The buying and selling of human beings has gone on for a long time. Slavery's shadow stretches across the face of mankind's history like a scar that refuses to fade.
As long as there's a buck to be made from the sweat of someone else's brow, it will probably be with us in one form or another, forever mocking our moral complacency.
Many millennia ago, it bloomed in the muddy quarries of Egypt. In imperial Babylon, the gods blessed slavery's institutional cruelty while gorging on sacrifices of blood. Not even the world's earliest democracies questioned whether it undermined the glory of the Greek city-states that once dotted the Mediterranean.
At the dawn of recorded history, slavery was already a folly that even the most morally astute took for granted. Its spiritual corruption covered the whole world from the lost kingdoms of Africa to the Asian subcontinent to the isthmus of the Americas. Very few cultures, if any, can boast of having escaped its dispiriting legacy.
These days, Sudan has taken center stage in the slavery spotlight. International outrage has been building against the National Islamic Front -- Sudan's ruling regime -- since media reports of slavery's "return" began filtering out of the country seven years ago.
Slavery in Sudan has all the elements of a morality play Westerners can get behind with little hesitation. The controversy features an "extremist" Islamic regime in Khartoum that many considered certifiably "evil" long before President Bush ever heard of it.
The victims of the regime are black Christians and animists from the south. Those not captured and sold into slavery in the north eventually join the rebel group known as SPLA -- Sudan Peoples Liberation Army. The war between SPLA and the National Islamic Front has been raging since 1983, with an estimated 2 million dead -- 4 million displaced -- and no end in sight to an exceptionally bloody civil war that destroyed the regular economy.
Since 1995, Western aid organizations like Christian Solidarity International have engaged in the controversial practice of "redeeming" slaves from Arab traders for $50 a head.
Raising money to buy enslaved Sudanese children has become a favorite classroom project for American school students, who are encouraged by their teachers to think of themselves as contemporary "abolitionists."
The cause is also generously underwritten by black Americans, who still identify with chattel slavery's painful past. But the primary funders of Sudanese slave redemption have been Western evangelical churches and the American Anti-Slavery Group.

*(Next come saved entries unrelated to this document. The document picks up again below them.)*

/-- R88, step 5: a bay's commanded state follows the on-set, with a HEAT request where it changes. -/
theorem slotWalk_commands (s : State) (b : BayNo) :
    let was := s.seq.onSet.any (·.bay == b)
    let is := s.walked.seq.onSet.any (·.bay == b)
    (slotWalk s).seq.commanded[b] = (if was = is ∨ s.seq.commanded[b].on = is then s.seq.commanded[b] else ⟨is, s.now⟩)
    ∧ ((slotWalk s).seq.commanded[b].on ≠ s.seq.commanded[b].on → s.bus.posts[b].silent = false →
        (slotWalk s).waits (· == .heat b is) = true) := by
  intro was is
  obtain ⟨u, v, st, n, m, hoff, hon, hwalk⟩ := slotWalk_spec s
  have hwaits : ∀ p, (slotWalk s).waits p = v.waits p := fun p => by rw [hwalk]; rfl
  have hseq : (slotWalk s).seq = v.seq := by rw [hwalk]
  obtain ⟨ms, stuck, chain, hwalked⟩ := walked_frame s
  have hstart : s.walked.seq.commanded = s.seq.commanded ∧ s.walked.now = s.now ∧ s.walked.bus = s.bus := by
    rw [hwalked]
    exact ⟨rfl, rfl, rfl⟩
  obtain ⟨hcommanded, hnow, hbus⟩ := hstart
  obtain ⟨cs, rs, hu⟩ := hoff.frame
  have hu' : u.now = s.now ∧ u.bus.posts = s.bus.posts := by
    rw [hu, ← hnow, ← hbus]
    exact ⟨rfl, rfl⟩
  have h1 := hoff.commanded b
  have h2 := hon.commanded b
  have h3 := hoff.asks b
  have h4 := hon.asks b
  have h5 := hon.keeps b false
  simp only [hcommanded, hnow, hbus] at h1 h3
  simp only [hu'.1, hu'.2] at h2 h4
  rw [hseq, hwaits]
  have hwas : s.seq.onSet.any (·.bay == b) = was := rfl
  have his : s.walked.seq.onSet.any (·.bay == b) = is := rfl
  rw [hwas, his] at h1 h2 h3 h4 h5
  clear_value was is
  have hstays : v.seq.commanded[b] = s.seq.commanded[b] → was = is ∨ s.seq.commanded[b].on = is →
      v.seq.commanded[b] = (if was = is ∨ s.seq.commanded[b].on = is then s.seq.commanded[b] else ⟨is, s.now⟩)
      ∧ (v.seq.commanded[b].on ≠ s.seq.commanded[b].on → s.bus.posts[b].silent = false → v.waits (· == .heat b is) = true) := fun h hc =>
    ⟨h.trans (if_pos hc).symm, fun hne => absurd (congrArg Commanded.on h) hne⟩
  have hchanges : v.seq.commanded[b] = ⟨is, s.now⟩ → ¬ (was = is ∨ s.seq.commanded[b].on = is) →
      (s.bus.posts[b].silent = false → v.waits (· == .heat b is) = true) →
      v.seq.commanded[b] = (if was = is ∨ s.seq.commanded[b].on = is then s.seq.commanded[b] else ⟨is, s.now⟩)
      ∧ (v.seq.commanded[b].on ≠ s.seq.commanded[b].on → s.bus.posts[b].silent = false → v.waits (· == .heat b is) = true) := fun h hc hw =>
    ⟨h.trans (if_neg hc).symm, fun _ => hw⟩
  by_cases hsame : was = is
  · have hoff' : (was && !is) = false := by rw [hsame, Bool.and_not_self]
    have hon' : (is && !was) = false := by rw [hsame, Bool.and_not_self]
    rw [hoff', if_neg fun h => Bool.false_ne_true h.1] at h1
    rw [hon', if_neg fun h => Bool.false_ne_true h.1, h1] at h2
    exact hstays h2 (.inl hsame)
  · cases is with
    | true =>
      obtain rfl : was = false := Bool.eq_false_iff.mpr hsame
      rw [Bool.false_and, if_neg fun h => Bool.false_ne_true h.1] at h1
      rw [h1] at h2 h4
      by_cases hcommand : s.seq.commanded[b].on = true
      · exact hstays (h2.trans (if_neg fun h => h.2 hcommand)) (.inr hcommand)
      · exact hchanges (h2.trans (if_pos ⟨rfl, hcommand⟩)) (not_or.mpr ⟨hsame, hcommand⟩) (h4 rfl hcommand)
    | false =>
      obtain rfl : was = true := Bool.eq_true_of_not_eq_false hsame
      rw [Bool.false_and, if_neg fun h => Bool.false_ne_true h.1] at h2
      by_cases hcommand : s.seq.commanded[b].on = false
      · exact hstays (h2.trans (h1.trans (if_neg fun h => h.2 hcommand))) (.inr hcommand)
      · exact hchanges (h2.trans (h1.trans (if_pos ⟨rfl, hcommand⟩))) (not_or.mpr ⟨hsame, hcommand⟩)
          fun hpost => h5 (.inl rfl) (h3 rfl hcommand hpost)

Suddenly, millions of dollars generated by the kindness of schoolchildren and Christian charities in the West are circulating in Sudan, though the war-torn nation doesn't have an economy to speak of.
Not surprisingly, the ranks of "slave traders" and "slaves" waiting for redemption in camps in the north -- and increasingly in the south -- have swollen dramatically in recent years.
According to The Irish Times, CSI claims to have redeemed 64,000 slaves since 1995. With prices of "slaves" fluctuating on the Sudanese black market between $33 and $100 each, CSI is the biggest "redeemer" of slaves in the world. If recent reports are to be believed, it is an organization of well-funded dupes, as well.
Earlier this week, The Washington Post and Christianity Today.com published stories that allege that fraud is so prevalent in Sudan that it is impossible to assume the integrity of any part of the redemption process as it is currently constituted.
Extensive reporting by both news outlets leaves little doubt that rank opportunism by combatants on both sides of the civil war has turned slave redemption into a profitable game with constantly shifting rules and players.
From now on, would-be abolitionists will have to figure out how to differentiate between "real" slaves and villagers posing as slaves for a cut of the redemption money. Meanwhile, slavery -- real slavery -- continues to afflict parts of the African continent like festering lesions.
One humiliating legacy of slavery is the cynicism it engenders in those who are most exploited by it. It may be difficult to believe, but there are people alive today who are scheming up ways to turn slavery --inhumanity they or their loved ones may have experienced -- into an opportunity for profit.
The Sudanese slave scam is an example of how cynicism distorts even missions of mercy. There are people who consistently refuse to aid in their own liberation. They're the ones who make slavery possible in the first place.